Ein Kellner serviert ein tablett mit Champagnergläsern

Champagner gilt noch immer als Symbol für große Anlässe, hohe Rechnungen und exklusive Kreise. Genau mit diesem Bild will L’Osteria brechen – und setzt dafür ein bewusst provokantes Zeichen:Vom 9. bis 15. Februar 2026 wird in allen über 200 Restaurants der Kette ein Glas Champagner von Louis Roederer für 5 Euro ausgeschenkt.


Kein Aperitif-Zuschlag, kein Menüzwang, kein elitäres Setting – sondern Champagner ganz selbstverständlich zur Pizza oder Pasta.


Luxus zum Selbstkostenpreis – bewusst gegen die Branche

Mit der Aktion positioniert sich L’Osteria klar gegen die gängige Kalkulationslogik der gehobenen Gastronomie. Während Champagner sonst häufig mit hohen Aufschlägen versehen wird, setzt das Unternehmen bewusst auf einen nahezu selbstkostendeckenden Preis:

  • 5 Euro pro Glas

  • 37 Euro pro Flasche


CEO Jacek Trybuchowski bringt die Haltung auf den Punkt: Champagner sei durch seine Preisstruktur zum Statussymbol geworden – dabei stehe er ursprünglich für Lebensfreude, Leichtigkeit und gemeinsames Genießen.

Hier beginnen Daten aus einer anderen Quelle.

-- ==== Sys2Proof/Machine/Store.lean ====
section
/-! DEFINITION. The canonical store: a table from numbers to values held as a list of the entries that differ from the table's default, in strictly rising order of key. Registers, memory and every table of the state are stores, so equal tables are equal data. -/

namespace Sys2Proof.Machine

/-- Reads a key; a key not listed reads as the default d gives it. -/
def Store.get {α : Type} (d : Nat → α) : List (Nat × α) → Nat → α
  | [], k => d k
  | (k', v) :: r, k => if k' = k then v else Store.get d r k

/-- Takes a key out. -/
def Store.erase {α : Type} (m : List (Nat × α)) (k : Nat) : List (Nat × α) :=
  m.filter (fun p => !(p.1 == k))

/-- Puts an entry before the first entry of a greater key. -/
def Store.insert {α : Type} (k : Nat) (v : α) : List (Nat × α) → List (Nat × α)
  | [] => [(k, v)]
  | (k', v') :: r => if k < k' then (k, v) :: (k', v') :: r else (k', v') :: Store.insert k v r

/-- Writes a key: writing the default takes the entry out, so the form stays canonical. -/
def Store.set {α : Type} [DecidableEq α] (d : Nat → α) (m : List (Nat × α)) (k : Nat) (v : α) : List (Nat × α) :=
  if v = d k then Store.erase m k else Store.insert k v (Store.erase m k)

/-- The canonical form: keys strictly rising and no entry equal to the default. -/
def Store.wf {α : Type} [DecidableEq α] (d : Nat → α) : List (Nat × α) → Bool
  | [] => true
  | [(k, v)] => !(decide (v = d k))
  | (k, v) :: (k', v') :: r => !(decide (v = d k)) && decide (k < k') && Store.wf d ((k', v') :: r)

end Sys2Proof.Machine
end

Die Botschaft ist deutlich:👉 Champagner soll kein Distinktionsmerkmal sein, sondern ein Getränk für den Alltag.


Valentinstag neu gedacht: Selbstbelohnung statt Paarklischee

Dass die Aktionswoche rund um den Valentinstag liegt, ist kein Zufall – aber auch kein klassisches Liebesmarketing. L’Osteria verabschiedet sich bewusst vom reinen Paarfokus und setzt stattdessen auf ein modernes Narrativ: Me-Time statt Pflichtromantik.

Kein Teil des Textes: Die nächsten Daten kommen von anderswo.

-- ==== Sys2Proof/Machine/Digest.lean ====
section
/-! DEFINITION. Checksums and digests: the CRC-32 of R515, the CRC-64 of R494, and SHA3-512 of FIPS 202 (R69, R500). -/

namespace Sys2Proof.Machine

/-- One bit of a reflected 32-bit CRC. -/
def crc32Bits (c : BitVec 32) : Nat → BitVec 32
  | 0 => c
  | n + 1 => crc32Bits (if c.getLsbD 0 then (c >>> 1) ^^^ 0xEDB88320#32 else c >>> 1) n

/-- The register of the IEEE 802.3 CRC after more bytes. -/
def crc32Run (c : BitVec 32) : List (BitVec 8) → BitVec 32
  | [] => c
  | b :: r => crc32Run (crc32Bits (c ^^^ b.setWidth 32) 8) r

/-- The IEEE 802.3 CRC-32, reflected, initial value and final XOR all ones (R515). -/
def crc32 (l : List (BitVec 8)) : BitVec 32 := crc32Run 0xFFFFFFFF#32 l ^^^ 0xFFFFFFFF#32

/-- One bit of a reflected 64-bit CRC. -/
def crc64Bits (c : BitVec 64) : Nat → BitVec 64
  | 0 => c
  | n + 1 => crc64Bits (if c.getLsbD 0 then (c >>> 1) ^^^ 0xC96C5795D7870F42#64 else c >>> 1) n

/-- The CRC-64 register of R494 after more bytes, fed least significant bit first. -/
def crc64 (c : BitVec 64) : List (BitVec 8) → BitVec 64
  | [] => c
  | b :: r => crc64 (crc64Bits (c ^^^ b.setWidth 64) 8) r

/-! ### SHA3-512 -/

/-- The round constants of Keccak-f. -/
def keccakRC : List (BitVec 64) :=
  [0x0000000000000001, 0x0000000000008082, 0x800000000000808A, 0x8000000080008000, 0x000000000000808B, 0x0000000080000001,
   0x8000000080008081, 0x8000000000008009, 0x000000000000008A, 0x0000000000000088, 0x0000000080008009, 0x000000008000000A]
  ++ [0x000000008000808B, 0x800000000000008B, 0x8000000000008089, 0x8000000000008003, 0x8000000000008002, 0x8000000000000080,
   0x000000000000800A, 0x800000008000000A, 0x8000000080008081, 0x8000000000008080, 0x0000000080000001, 0x8000000080008008]

/-- The rotation of lane x + 5y. -/
def keccakRot : List Nat :=
  [0, 1, 62, 28, 27, 36, 44, 6, 55, 20, 3, 10, 43, 25, 39, 41, 45, 15, 21, 8, 18, 2, 61, 56, 14]

/-- Lane x + 5y of a state of 25 lanes. -/
def lane (a : List (BitVec 64)) (x y : Nat) : BitVec 64 := a.getD (x % 5 + 5 * (y % 5)) 0

/-- The exclusive or of the five lanes of a column. -/
def column (a : List (BitVec 64)) (x : Nat) : BitVec 64 :=
  lane a x 0 ^^^ lane a x 1 ^^^ lane a x 2 ^^^ lane a x 3 ^^^ lane a x 4

/-- One round of Keccak-f. -/
def keccakRound (a : List (BitVec 64)) (rc : BitVec 64) : List (BitVec 64) :=
  let c := (List.range 5).map (column a)
  let d := (List.range 5).map (fun x => c.getD ((x + 4) % 5) 0 ^^^ (c.getD ((x + 1) % 5) 0).rotateLeft 1)
  let t := (List.range 25).map (fun i => a.getD i 0 ^^^ d.getD (i % 5) 0)
  let b := (List.range 25).map (fun i =>
    let x := (i % 5 + 3 * (i / 5)) % 5
    let y := i % 5
    (lane t x y).rotateLeft (keccakRot.getD (x + 5 * y) 0))
  let e := (List.range 25).map (fun i => lane b (i % 5) (i / 5) ^^^ (~~~ lane b (i % 5 + 1) (i / 5) &&& lane b (i % 5 + 2) (i / 5)))
  e.modify 0 (fun v => v ^^^ rc)

/-- Keccak-f[1600]. -/
def keccakF (a : List (BitVec 64)) : List (BitVec 64) := keccakRC.foldl keccakRound a

/-- The eight bytes of a block from byte 8i as a lane. -/
def blockLane (l : List (BitVec 8)) (i : Nat) : BitVec 64 :=
  ((l.drop (8 * i)).take 8).foldr (fun b a => a <<< 8 ||| b.setWidth 64) 0

/-- Absorbs a 72-byte block. -/
def absorb (a : List (BitVec 64)) (blk : List (BitVec 8)) : List (BitVec 64) :=
  keccakF ((List.range 25).map (fun i => if i < 9 then a.getD i 0 ^^^ blockLane blk i else a.getD i 0))

/-- Absorbs n blocks. -/
def absorbAll (a : List (BitVec 64)) (l : List (BitVec 8)) : Nat → List (BitVec 64)
  | 0 => a
  | n + 1 => absorbAll (absorb a (l.take 72)) (l.drop 72) n

/-- The message with the padding of SHA3: 0x06, zeros, and 0x80 in the last byte of the block. -/
def sha3Pad (l : List (BitVec 8)) : List (BitVec 8) :=
  let k := 72 - l.length % 72
  if k = 1 then l ++ [0x86] else l ++ [0x06] ++ List.replicate (k - 2) 0 ++ [0x80]

/-- The eight bytes of a lane, least significant first. -/
def laneBytes (w : BitVec 64) : List (BitVec 8) := (List.range 8).map (fun i => (w >>> (8 * i)).setWidth 8)

/-- SHA3-512 of a message: 64 bytes. -/
def sha3_512 (l : List (BitVec 8)) : List (BitVec 8) :=
  let p := sha3Pad l
  ((absorbAll (List.replicate 25 0) p (p.length / 72)).take 8).flatMap laneBytes

end Sys2Proof.Machine
end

CMO John Schlüter formuliert es so:

„Wen feierst du am Tag der Liebe? Unsere Antwort: zuerst mal dich selbst.“

Damit greift die Kampagne einen gesellschaftlichen Trend auf, der auch in der Gastronomie immer sichtbarer wird: bewusste Auszeiten, Solo-Besuche, Genuss ohne Rechtfertigung.

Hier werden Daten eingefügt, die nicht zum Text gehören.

-- ==== Sys2Proof/Machine/Hbm.lean ====
section
/-! DEFINITION. The memory controllers (R463 to R477), and what a read reports when it meets poison or a scratchpad ECC error (R223, R267, R466). -/

namespace Sys2Proof.Machine

/-! ### Address map (R463, R464) -/

/-- The bits that choose a pseudo-channel: 7, or 6 on two stacks. -/
def State.pcBits (s : State) : Nat := if s.fld R.GLB_CAPS F.GLB_CAPS_HBM_STACKS = 2 then 6 else 7

/-- The pseudo-channel (stack × 32 + pc) and the byte in it of an HBM address. -/
def State.hbmLoc (s : State) (a : Nat) : Nat × Nat :=
  let k := s.pcBits
  let u := a / 256
  ((u % 2 ^ k) ^^^ (u / 2 ^ k % 2 ^ k), u / 2 ^ k * 256 + a % 256)

/-- The HBM address of the 256-byte unit at a local offset of a pseudo-channel. -/
def State.hbmAddr (s : State) (g l : Nat) : Nat :=
  let k := s.pcBits
  (l * 2 ^ k + (g ^^^ (l % 2 ^ k))) * 256

/-- The row of an HBM address: pseudo-channel × 2,097,152 + row of 1 KiB. -/
def State.hbmRow (s : State) (a : Nat) : Nat := (s.hbmLoc a).1 * 2097152 + (s.hbmLoc a).2 / 1024

/-- The stack of an HBM address. -/
def State.hbmStack (s : State) (a : Nat) : Nat := (s.hbmLoc a).1 / 32

/-! ### Row retirement (R468 to R470) -/

/-- Requests the retirement of a row: nothing for one that is retired or held; with no free spare row SPARES_OUT and its event; otherwise the row is held and copied. -/
def State.retireRow (s : State) (row : Nat) : State :=
  if s.hbm.rows.contains row || s.hbm.held.contains row then s
  else
    let g := row / 2097152
    let used := ((s.hbm.rows ++ s.hbm.held).filter (fun x => x / 2097152 == g)).length
    if 128 ≤ used then (s.setFld R.HBM_STAT F.HBM_STAT_SPARES_OUT 1).event 7 (g / 32) (BitVec.ofNat 64 (g % 32)) 0
    else { s with hbm := { s.hbm with held := s.hbm.held ++ [row] } }

/-- The address of the first byte of a row. -/
def State.rowAddr (s : State) (row : Nat) : Nat := s.hbmAddr (row / 2097152) (row % 2097152 * 4)

/-- HBM_ROW_RETIRE_DONE (R469, R471): the oldest held row is copied and remapped; it is counted, reported and recorded in the fuses. -/
def execHbmRowRetireDone (s : State) : Out :=
  .next (
    match s.hbm.held with
    | [] => s
    | row :: rest =>
      let g := row / 2097152
      let s1 := { s with hbm := { s.hbm with held := rest, rows := s.hbm.rows ++ [row] } }
      let s2 := (s1.setFld R.HBM_STAT F.HBM_STAT_RETIRED 1).wrapAdd (R.HBM_STACK_STAT (g / 32)) F.HBM_STACK_STAT_RETIRED 1
      (s2.event 6 (g / 32) (BitVec.ofNat 64 (s.rowAddr row)) 0).burn (rowRec (g / 32) (g % 32) (row % 2097152)))

/-- HBM_RETIRE_REQ: a 64-bit write from host software or the management processor (R468, R475). -/
def State.retireReq (s : State) (r : Req) (h : Half) (v : Word) : State :=
  if !(isHost r || r == .mgt) || !s.hears r R.HBM_RETIRE_REQ then s
  else if h ≠ .full then s.partialWrite r
  else
    let a := F.HBM_RETIRE_REQ_ADDR.get v
    if a < s.hbmBytes then s.retireRow (s.hbmRow a) else s

/-- HBM_RETIRE_REQ_WRITE (R468). -/
def execHbmRetireReqWrite (r : Req) (h : Half) (v : Word) (s : State) : Out := .next (s.retireReq r h v)

/-! ### Errors of a read (R466, R468) -/

/-- Reports the uncorrectable codewords of one read, in order: each counts, the first one's address is latched, and their rows are retired. -/
def State.hbmUncorr (s : State) (us : List Nat) : State :=
  match us with
  | [] => s
  | u :: _ =>
    let s1 := us.foldl (fun t x => t.satAdd (R.HBM_STACK_ECC (t.hbmStack x)) F.HBM_STACK_ECC_UNCORR 1) s
    let s2 := (s1.withCause 7 (fun t => t.setFld R.HBM_STAT F.HBM_STAT_UNCORR 1)).setFld R.HBM_ERR_ADDR F.HBM_ERR_ADDR_ADDR u
    us.foldl (fun t x => t.retireRow (t.hbmRow x)) (s2.event 5 (s2.hbmStack u) (BitVec.ofNat 64 u) 0)

/-- Counts a corrected codeword; RETIRE_THRESH of them in a row within a scrub pass retire it. -/
def State.hbmCorr (s : State) (u : Nat) : State :=
  let row := s.hbmRow u
  let n := Store.get (fun _ => 0) s.hbm.corr row + 1
  let s1 := (s.satAdd (R.HBM_STACK_ECC (s.hbmStack u)) F.HBM_STACK_ECC_CORR 1)
  let s2 := { s1 with hbm := { s1.hbm with corr := Store.set (fun _ => 0) s1.hbm.corr row n } }
  if max 1 (s.fld R.HBM_RETRAIN_CTL F.HBM_RETRAIN_CTL_RETIRE_THRESH) ≤ n then s2.retireRow row else s2

/-- The poisoned 32-byte units that n bytes at an HBM address touch. -/
def State.poisonIn (s : State) (a n : Nat) : List Nat := s.poison.filter (fun u => decide (u < a + n ∧ a < u + 32))

/-- HBM_ACCESS (R465, R466): an access completes at the controller. A read corrects what the code can and marks poisoned what it cannot; a write of whole codewords removes their poison. An address that is not mapped reads zero or discards the write (R36). -/
def execHbmAccess (acc : HbmAccess) (s : State) : Out :=
  .next (
    match acc with
    | .read addr len errs =>
      let a := addr.toNat
      let n := min 256 len.toNat
      if s.hbmBytes < a + n then s.emit (.memData .other a (List.replicate n 0) false)
      else
        let hits := errs.filter (fun e => decide (e.1.toNat / 32 * 32 < a + n ∧ a < e.1.toNat / 32 * 32 + 32))
        let s1 := (hits.filter (fun e => e.2)).foldl (fun t e => t.addPoison (e.1.toNat / 32 * 32) 32) s
        let fixed := (hits.filter (fun e => !e.2 && !s1.poisoned e.1.toNat 1)).map (fun e => e.1.toNat / 32 * 32)
        let s2 := fixed.foldl (fun t u => t.hbmCorr u) s1
        let bad := s2.poisonIn a n
        (s2.hbmUncorr bad).emit (.memData .other a (s.rdBytes a n) (!bad.isEmpty))
    | .write addr bytes =>
      let a := addr.toNat
      if 256 < bytes.length ∨ s.hbmBytes < a + bytes.length then s
      else (s.wrBytes a bytes).unpoison a bytes.length)

/-- The units that one pseudo-channel maps: 1.125 GiB in units of 256 bytes. -/
def pcUnits : Nat := 4718592

/-- HBM_PATROL_SCRUB (R467): a pseudo-channel's scrubber reads its next unit. When every pseudo-channel has finished a pass, PASSES counts it and the rows' counts of corrected reads start again. -/
def execHbmPatrolScrub (pc : Fin 128) (s : State) : Out :=
  .next (
    let g := pc.val
    if 2 ^ s.pcBits ≤ g then s
    else
      let i := Store.get (fun _ => 0) s.hbm.scrub g
      let a := s.hbmAddr g i
      let s1 := s.hbmUncorr (s.poisonIn a 256)
      let j := if i + 1 = pcUnits then 0 else i + 1
      let s2 := { s1 with hbm := { s1.hbm with scrub := Store.set (fun _ => 0) s1.hbm.scrub g j } }
      if j ≠ 0 then s2
      else
        let ps := if s2.hbm.passed.contains g then s2.hbm.passed else s2.hbm.passed ++ [g]
        if 2 ^ s.pcBits ≤ ps.length then
          { s2 with hbm := { s2.hbm with passed := [], corr := [] } }.wrapAdd R.HBM_SCRUB F.HBM_SCRUB_PASSES 1
        else { s2 with hbm := { s2.hbm with passed := ps } })

/-! ### Retraining (R472, R473) -/

/-- Starts the retrain of a channel (stack × 16 + channel). -/
def State.startRetrain (s : State) (ch : Nat) : State :=
  let s1 := (s.setFld R.HBM_STAT F.HBM_STAT_RETRAINING 1).setFld R.HBM_STAT F.HBM_STAT_CHANNEL ch
  { s1 with hbm := { s1.hbm with retrain := some ch } }

/-- Requests the automatic retrain of a channel: one channel is retrained at a time. -/
def State.autoRetrain (s : State) (ch : Nat) : State :=
  if s.hbm.retrain = some ch ∨ s.hbm.retrainq.contains ch then s
  else if s.hbm.retrain.isNone then s.startRetrain ch
  else { s with hbm := { s.hbm with retrainq := s.hbm.retrainq ++ [ch] } }

/-- Whether a channel is present. -/
def State.hbmChannel (s : State) (ch : Nat) : Bool := decide (ch < s.fld R.GLB_CAPS F.GLB_CAPS_HBM_STACKS * 16)

/-- A write of HBM_RETRAIN_CTL: its fields, and with REQ = 1 the retrain of channel CH, ignored while one is in progress (R476). -/
def State.retrainWrite (s : State) (r : Req) (h : Half) (v : Word) : State :=
  s.guardW r R.HBM_RETRAIN_CTL (fun s =>
    let s1 := s.writeFields R.HBM_RETRAIN_CTL h v
    let ch := s1.fld R.HBM_RETRAIN_CTL F.HBM_RETRAIN_CTL_CH
    if h ≠ .high ∧ F.HBM_RETRAIN_CTL_REQ.get v = 1 ∧ s1.hbm.retrain.isNone ∧ s1.hbmChannel ch then s1.startRetrain ch else s1)

/-- HBM_RETRAIN_REQ (R472). -/
def execHbmRetrainReq (r : Req) (h : Half) (v : Word) (s : State) : Out := .next (s.retrainWrite r h v)

/-- HBM_LINK_ERROR (R472): a parity error on a channel; with AUTO, LINK_THRESH of them within 1 ms retrain it. -/
def execHbmLinkError (ch : Fin 64) (s : State) : Out :=
  .next (
    if !s.hbmChannel ch.val then s
    else
      let s1 := s.satAdd (R.HBM_STACK_ECC (ch.val / 16)) F.HBM_STACK_ECC_LINK_ERR 1
      let l := (Store.get (fun _ => ([] : List Nat)) s.hbm.link ch.val).filter (fun t => decide (s.time.ticks < t + 250000)) ++ [s.time.ticks]
      if s.bit R.HBM_RETRAIN_CTL F.HBM_RETRAIN_CTL_AUTO ∧ s.fld R.HBM_RETRAIN_CTL F.HBM_RETRAIN_CTL_LINK_THRESH ≤ l.length then
        { s1 with hbm := { s1.hbm with link := Store.set (fun _ => ([] : List Nat)) s1.hbm.link ch.val [] } }.autoRetrain ch.val
      else { s1 with hbm := { s1.hbm with link := Store.set (fun _ => ([] : List Nat)) s1.hbm.link ch.val l } })

/-- The refresh code of a stack temperature (R473). -/
def refreshOf (t : Int) : Nat := if t ≤ 85 then 0 else if t ≤ 95 then 1 else 2

/-- A temperature reading of one stack; with AUTO each of its channels whose temperature has moved by TEMP_DELTA since its training is retrained. -/
def State.stackTemp (s : State) (k : Nat) (t : Int) : State :=
  let s1 := (s.setFld (R.HBM_STACK_STAT k) F.HBM_STACK_STAT_TEMP (toTwos 8 t)).setFld (R.HBM_STACK_STAT k) F.HBM_STACK_STAT_REFRESH (refreshOf t)
  (List.range 16).foldl (fun u c =>
    let ch := k * 16 + c
    match Store.get (fun _ => none) u.hbm.trainTemp ch with
    | none => { u with hbm := { u.hbm with trainTemp := Store.set (fun _ => none) u.hbm.trainTemp ch (some t) } }
    | some t0 =>
      if u.bit R.HBM_RETRAIN_CTL F.HBM_RETRAIN_CTL_AUTO ∧ u.fld R.HBM_RETRAIN_CTL F.HBM_RETRAIN_CTL_TEMP_DELTA ≤ (t - t0).natAbs then u.autoRetrain ch else u) s1

/-- HBM_TEMP_READ (R473): the temperatures of the stacks present, in their order. HOT follows the 105 °C limit. -/
def execHbmTempRead (temps : List (BitVec 8)) (s : State) : Out :=
  .next (
    let n := s.fld R.GLB_CAPS F.GLB_CAPS_HBM_STACKS
    let ts := temps.take n
    let s1 := (List.range ts.length).foldl (fun t k => t.stackTemp k ((ts.getD k 0).toInt)) s
    s1.setBit R.HBM_STAT F.HBM_STAT_HOT (ts.any (fun x => decide (105 < x.toInt))))

/-- HBM_RETRAIN_DONE (R472): the retrain in progress ends, and the next one that waits starts. -/
def execHbmRetrainDone (s : State) : Out :=
  .next (
    match s.hbm.retrain with
    | none => s
    | some ch =>
      let k := ch / 16
      let s1 := s.wrapAdd (R.HBM_STACK_STAT k) F.HBM_STACK_STAT_RETRAINS 1
      let t := signExt 8 (s.fld (R.HBM_STACK_STAT k) F.HBM_STACK_STAT_TEMP)
      let s2 := { s1 with hbm := { s1.hbm with retrain := none, trainTemp := Store.set (fun _ => none) s1.hbm.trainTemp ch (some t) } }.setFld
        R.HBM_STAT F.HBM_STAT_RETRAINING 0
      match s2.hbm.retrainq with
      | [] => s2
      | c :: rest => { s2 with hbm := { s2.hbm with retrainq := rest } }.startRetrain c)

/-! ### Scratchpad errors of a read (R267) -/

/-- The bank that holds a place of the scratchpad. -/
def bankOfKey (k : Nat) : Nat :=
  if k < 0x100040000000 then (k - 0x100000000000) / 0x4000000 * 64 + (k - 0x100000000000) % 0x4000000 / 0x80000
  else 1024 + (k - 0x100040000000) / 0x80000

/-- Sets the error of a scratchpad word. -/
def State.setEcc (s : State) (w e : Nat) : State := { s with spd := { s.spd with ecc := Store.set (fun _ => 0) s.spd.ecc w e } }

/-- A corrected read of a word: counted for the bank, and for a core that reads its own bank; the column counts, and the word waits for its write-back. -/
def State.eccCorr (s : State) (core : Option Nat) (w e : Nat) : State :=
  let b := bankOfKey w
  let s1 := s.satAdd (R.SPD_BANK_STAT b) F.SPD_BANK_STAT_ECC_CORR 1
  let s2 := match core with
    | some n => s1.satAdd (R.CORE_CNT n) F.CORE_CNT_ECC_CORR 1
    | none => s1
  let s3 := if s2.spd.wb.contains w then s2 else { s2 with spd := { s2.spd with wb := s2.spd.wb ++ [w] } }
  s3.columnHit b ((e - 1) / 2)

/-- An uncorrectable read of a word: counted, flagged with the SPD interrupt, and reported. -/
def State.eccUncorr (s : State) (w e : Nat) : State :=
  let b := bankOfKey w
  let s1 := s.satAdd (R.SPD_BANK_STAT b) F.SPD_BANK_STAT_ECC_UNCORR 1
  let s2 := (s1.withCause 3 (fun t => t.setFld R.SPD_STAT F.SPD_STAT_UNCORR 1)).setFld R.SPD_STAT F.SPD_STAT_LAST_UNCORR_BANK b
  (s2.event 3 b (BitVec.ofNat 64 w) 0).columnHit b ((e - 1) / 2)

/-- Reports the error of one word that a read met. -/
def State.eccRead (s : State) (core : Option Nat) (w : Nat) : State :=
  let e := Store.get (fun _ => 0) s.spd.ecc w
  if e = 0 then s else if e % 2 = 1 then s.eccCorr core w e else s.eccUncorr w e

/-- What a served read of n bytes at a reports: the poison of HBM units and the errors of scratchpad words that it touches. -/
def State.noteRead (s : State) (g : Agent) (a n : Nat) : State :=
  if s.spd.ecc = [] ∧ s.poison = [] then s
  else
    match s.place a with
    | .hbm x => s.hbmUncorr (s.poisonIn x n)
    | .spd _ _ =>
      let keys := (List.range n).filterMap (fun i => match s.hit g false (a + i) with
        | .ok k => some (k / 8 * 8)
        | _ => none)
      let ws := (s.spd.ecc.map (fun p => p.1)).filter (fun w => keys.contains w)
      ws.foldl (fun t w => t.eccRead (if g.code < 16 then some g.code else none) w) s
    | _ => s

end Sys2Proof.Machine
end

Skaleneffekte als kulturelles Statement

Bemerkenswert ist vor allem die Dimension der Aktion. Sie findet nicht nur in Deutschland statt, sondern länderübergreifend in neun europäischen Märkten. Möglich wird das nur durch die Marktmacht eines Systemgastronomen, der Einkauf, Logistik und Volumen bündeln kann.


Damit wird Champagner in dieser Woche so alltäglich wie ein Softdrink – zumindest im Kontext der Marke. L’Osteria nutzt ihre Größe nicht für Rabattschlachten, sondern für eine kulturelle Neupositionierung von Genuss.


Einordnung: Demokratisierung oder Provokation?

Ob man die Aktion als mutige Demokratisierung oder kalkulierte Provokation liest – sie trifft einen Nerv. In Zeiten, in denen viele Gäste preisbewusster denn je sind, stellt L’Osteria die Frage, warum Genuss immer exklusiv sein muss.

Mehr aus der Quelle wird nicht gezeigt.